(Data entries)
-- ==== Sys2Proof/Machine/State.lean ====
section
/-! DEFINITION. The machine's state as plain data: everything the spec gives the block, in groups by chapter, and
the queue of waiting commands.
Registers have one home, `Dev.regs`, keyed by host address (and by entry, for registers shown through a window); a
register whose value is made from other state has no entry there and is computed when it is read. -/

namespace Sys2Proof.Machine

/-- Where the device stands between power-off and release, and the power states of R84. -/
inductive Phase where
  | off | standby | resetHold | rails | load | selftest | copy | laneStart | calibration | releaseWait
  | safe | run | idle | sleep | resigning
  deriving DecidableEq, Repr

/-- A transition of R86 that is under way. -/
inductive Trans where
  | none | toIdle | toRun | toSleep | waking
  deriving DecidableEq, Repr

/-- Where a command came from, and so where its completion goes. -/
inductive Src where
  | ring (n hseq : Nat)
  | svc
  | none
  deriving DecidableEq, Repr

/-- A resignation record, as its fields (R99). -/
structure Rec where
  reason : Nat
  /-- Bit 0 SYSTIME synchronised, bit 1 trigger in SLEEP, bit 2 VIN absent at seal. -/
  flags : Nat
  seq : Nat
  systime : Nat
  aon : Nat
  tempo : Nat
  minutePos : Nat
  /-- Last accepted host sequence and last issued device sequence of each ring. -/
  rings : List (Nat × Nat)
  /-- Source and count of each event counter. -/
  events : List (Nat × Nat)
  /-- Minute bins of each sub-band slot, current bin first. -/
  duty : List (List Nat)
  /-- Next outgoing counter of each key slot that is not empty. -/
  fcnt : List (Nat × Nat)
  deriving DecidableEq, Repr

/-- Power states, supplies and start-up (03, 04). -/
structure Power where
  phase : Phase
  trans : Trans
  /-- T at which the SLEEP request under way was made (R86). -/
  sleepAskedAt : Nat
  /-- Reception restarts at the next boundary (R86, IDLE to RUN). -/
  rxRestart : Bool
  pwrGood : Bool
  vout3v3 : Bool
  /-- VIN at or above the sag threshold of 9.5 V; VBAK at or above 2.3 V. -/
  vinPresent : Bool
  vbakOk : Bool
  /-- Windows of R90 within limit in a row since grants were refused, up to three. -/
  goodWindows : Nat
  /-- The always-on counter in 1/390625 of a slow tick, of which a core cycle is 32, as last reported (R89). -/
  aonAcc : Nat
  /-- Slow ticks of the present SLEEP that `aonAcc` already counts. -/
  aonSlept : Nat
  /-- The counter has been kept valid, and was valid at this start (R80, R83). -/
  aonValid : Bool
  aonLost : Bool
  /-- T of the latest measurement of the bank; none where that of this start is still to come (R93). -/
  bankT : Option Nat
  /-- The sealed buffer being saved (R96), and the bytes written to each of the two MRAM slots (R97): none, or 0x6064. -/
  saving : Option (List Byte)
  records : List (List Byte)
  /-- The lane that saves (R193): the live lane with the highest claim at the cut. -/
  saveLane : Option Nat
  /-- Event-counter sources and values of the resignation buffer: those of the latest boundary (R94). -/
  evcBuf : List (Nat × Nat)
  /-- The monotonic time of the ARM write whose window of 4 tempos is open (R124), in core cycles, and whether an accepted CONFIRM is being carried out (R125). -/
  armedAt : Option Nat
  erasing : Bool
  /-- BIST.TEST.ZEROISED in MRAM, and the mark of an erasure cut by a sag (R124, R125). -/
  zeroised : Bool
  eraseMark : Bool
  /-- The cause that the next power-up reports in BIST.RESET_CAUSE (R134). -/
  nextCause : Nat
  /-- The power-up self-test (R112): item, slices of it run, its slices in this run, whether this run is the retry, the first
  fault of this run as code and location, and the code recorded without failure. -/
  selfItem : Nat
  selfSlice : Nat
  selfRetry : Bool
  selfFault : Option (Nat × Nat)
  selfNote : Nat
  /-- The path test of item 6 runs on a cage. -/
  selfPath : Bool
  /-- Slices of the runtime self-test run in the present pass (R120). -/
  runtimeSlice : Nat
  /-- OPENING_END has been raised (R127). -/
  openEnded : Bool
  deriving DecidableEq, Repr

/-- The SRAM of a lane: its code region from byte 0 on, its data region (bytes 0x0028_0000 to 0x003F_FFFF) sparse with zero where nothing is
listed, and the ENTRY at which it last started (R492, R493). What firmware itself stores there, the spec does not say (log entry 130). -/
structure LaneMem where
  code : List Byte
  data : List (Nat × Byte)
  start : Nat
  deriving DecidableEq, Repr

/-- The control lanes beside the LANE page (06). -/
structure Lanes where
  /-- The SRAM of lanes A to D. -/
  mem : List LaneMem
  /-- An admission or the copy of a dry admission: the lane and the source of its copy; and whether the copy has ended. -/
  copy : Option (Nat × Nat)
  copied : Bool
  /-- The dry admission under way: its lane, its role before START, whether it runs in lockstep, whether ABORT was written,
  and whether a drop has turned it into an admission that is complete at the next boundary (R188, R189). -/
  dry : Option Nat
  dryPrev : Nat
  shadow : Bool
  dryAbort : Bool
  dryJoin : Bool
  /-- The output that each stage 0 to 4 has issued last (R177), and the signature that each lane presented at its latest mark, from which
  it folds anew (R181). -/
  issued : List (Option Nat)
  sigs : List (Option (BitVec 36))
  /-- Serial links of each RF die that the lanes have stopped using, by bit (R192). -/
  linkOut : List (BitVec 16)
  /-- T at which each lane's quarantine test ends (R183). -/
  quarEnd : List Nat
  /-- The mark of this tempo has been reached; the mark of an earlier tempo is still to come (R191). -/
  marked : Bool
  lateMark : Bool
  deriving DecidableEq, Repr

/-- The calibration sequencer of one group beside its registers (08). -/
structure CalGroup where
  /-- The conditions of R231 hold; T at which the present interval began (R232). -/
  on : Bool
  since : Nat
  /-- Tempos of the present interval, as ROUND.TEMPOS stood when it began (R232). -/
  interval : Nat
  /-- A calibration is due and waits for the previous one; the chain next in the round. -/
  due : Bool
  round : Nat
  /-- The step under way is a repeat (R228). -/
  again : Bool
  /-- The spare or the chain has settled through the tap, and the monotonic core cycle at which it did (R236). -/
  settled : Bool
  settledAt : Nat
  /-- Power-table words staged by PA steps: index, or 64 × sector + index on the spare, and the word. -/
  staged : List (Nat × Nat)
  /-- Trims staged by items 0 to 4, and the gain-code offsets of range 2H staged by PA steps (R224): the key of `trims` and
  the code. -/
  stagedTrims : List (Nat × Nat)
  /-- The last step is done, with the chain temperature then (°C); its results were committed at a boundary (R34, R234). -/
  temp : Int
  committed : Bool
  /-- Load in mW that the step of this tempo, or the guaranteed slice reserved for it, counts against the budget (R227). -/
  load : Nat
  /-- The spare's sector tables: 64 × sector + index, and the power-table word (R226); an entry not listed is as start-up
  calibration leaves it where every step succeeds (R225). -/
  spareTab : List (Nat × Nat)
  /-- Trims in force of chains 0 to 8 (R224): by 1,000 × chain + step for items 0 to 4, and by 1,000 × chain + 100 + entry for
  the gain-code offset of range 2H in group 2. One not listed is a free value of start-up calibration (`trimSeed`). -/
  trims : List (Nat × Nat)
  /-- Number of the free value from which the trims of start-up calibration come: those of a chain not listed in `trims`. -/
  trimSeed : Nat
  /-- The spare is to be SPARE_BAD after the swap back; the held port has lost its spare (R241). -/
  badAfter : Bool
  lost : Bool
  /-- The chain being calibrated was named in a request while the group is HELD. -/
  heldRun : Bool
  /-- The chain being calibrated ends the round (R232, R234). -/
  roundEnd : Bool
  /-- Chain temperature at the last successful calibration, for rule 2 of R232. -/
  temps : List (Option Int)
  /-- The outstanding CAL_REQUEST: source, chains still to finish, chains that failed. -/
  req : Option (Src × List Nat × Nat)
  deriving DecidableEq, Repr

/-- A staging slot of MRAM (R488): its descriptor and the bytes written to it. State 0 EMPTY, 1 WRITING, 2 VALID,
3 FAILED. -/
structure FwSlot where
  state : Nat
  seq : Nat
  version : Nat
  epoch : Nat
  handover : Nat
  bytes : List Byte
  deriving DecidableEq, Repr

/-- A PROMOTE under way (R493): its source, its slot, T at which Verify ended, T of boundary P, and whether the lanes run the new
firmware. -/
structure Promote where
  src : Src
  slot : Nat
  verified : Option Nat
  pausedAt : Option Nat
  restarted : Bool
  /-- T in which the new firmware reached its first end-of-tempo mark. -/
  ready : Option Nat
  /-- The resignation buffer as the held outputs left it at boundary P (R98, R493). -/
  held : Option Rec
  deriving DecidableEq, Repr

/-- Firmware update and the service port (17). -/
structure Firmware where
  slots : List FwSlot
  /-- RUN_SLOT, the recorded epoch, REQ_OWNER and VEHICLE, as MRAM keeps them. -/
  runSlot : Nat
  epoch : Nat
  reqOwner : Bool
  vehicle : Bool
  /-- TOTAL of the open staging session, and T of its latest accepted request (R489). -/
  session : Option Nat
  sessionT : Nat
  promote : Option Promote
  /-- A failed PROMOTE is to be reported at release: its slot (R495). -/
  failReport : Option Nat
  /-- The request being processed: TYPE, FSEQ, payload; the response held for READ; TYPE, FSEQ and CRC of the latest accepted
  request, and its stored response (R480 to R483). -/
  request : Option (Nat × Nat × List Byte)
  /-- The request's command has been executed, and has yet to complete. -/
  svcRan : Bool
  /-- The code that refuses the request by R491, as its conditions stood when it was accepted, and whether it repeats the latest
  one (R483, R491). -/
  blocked : Nat
  again : Bool
  response : Option (List Byte)
  latest : Option (Nat × Nat × Nat)
  stored : List Byte
  /-- The report of R119 as it stood at SAFE entry or release: the time from VIN to SAFE entry, µs. -/
  safeUs : Nat
  deriving DecidableEq, Repr

/-- The logic balls that can be driven, with cage, line and rate bit where there are several (R65). -/
inductive OutBall where
  | svcMiso | jtagTdo | coexReq | coexPri | irqN | pwrGood | ppsOut | clkreqN | wakeN
  | gpio (j : Fin 16)
  | status (i : Fin 4)
  | sfpScl (n : Fin 2)
  | sfpSda (n : Fin 2)
  | sfpTxDis (n : Fin 2)
  | sfpRate (n k : Fin 2)
  deriving DecidableEq, Repr

/-- Instructions of the JTAG port (R121, R123): `priv` stands for any private scan or memory-test instruction. -/
inductive JtagInstr where
  | bypass | idcode | samplePreload | extest | extestPulse | extestTrain | clamp | highz | priv
  deriving DecidableEq, Repr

▸ Work request: There is a run of lines above from the one with "come (R93). -/" to the one with "evcBuf : List (Nat × Nat)"; print exactly that run, both ends included, and nothing else.

▸ Answer to this problem:
  /-- T of the latest measurement of the bank; none where that of this start is still to come (R93). -/
  bankT : Option Nat
  /-- The sealed buffer being saved (R96), and the bytes written to each of the two MRAM slots (R97): none, or 0x6064. -/
  saving : Option (List Byte)
  records : List (List Byte)
  /-- The lane that saves (R193): the live lane with the highest claim at the cut. -/
  saveLane : Option Nat
  /-- Event-counter sources and values of the resignation buffer: those of the latest boundary (R94). -/
  evcBuf : List (Nat × Nat)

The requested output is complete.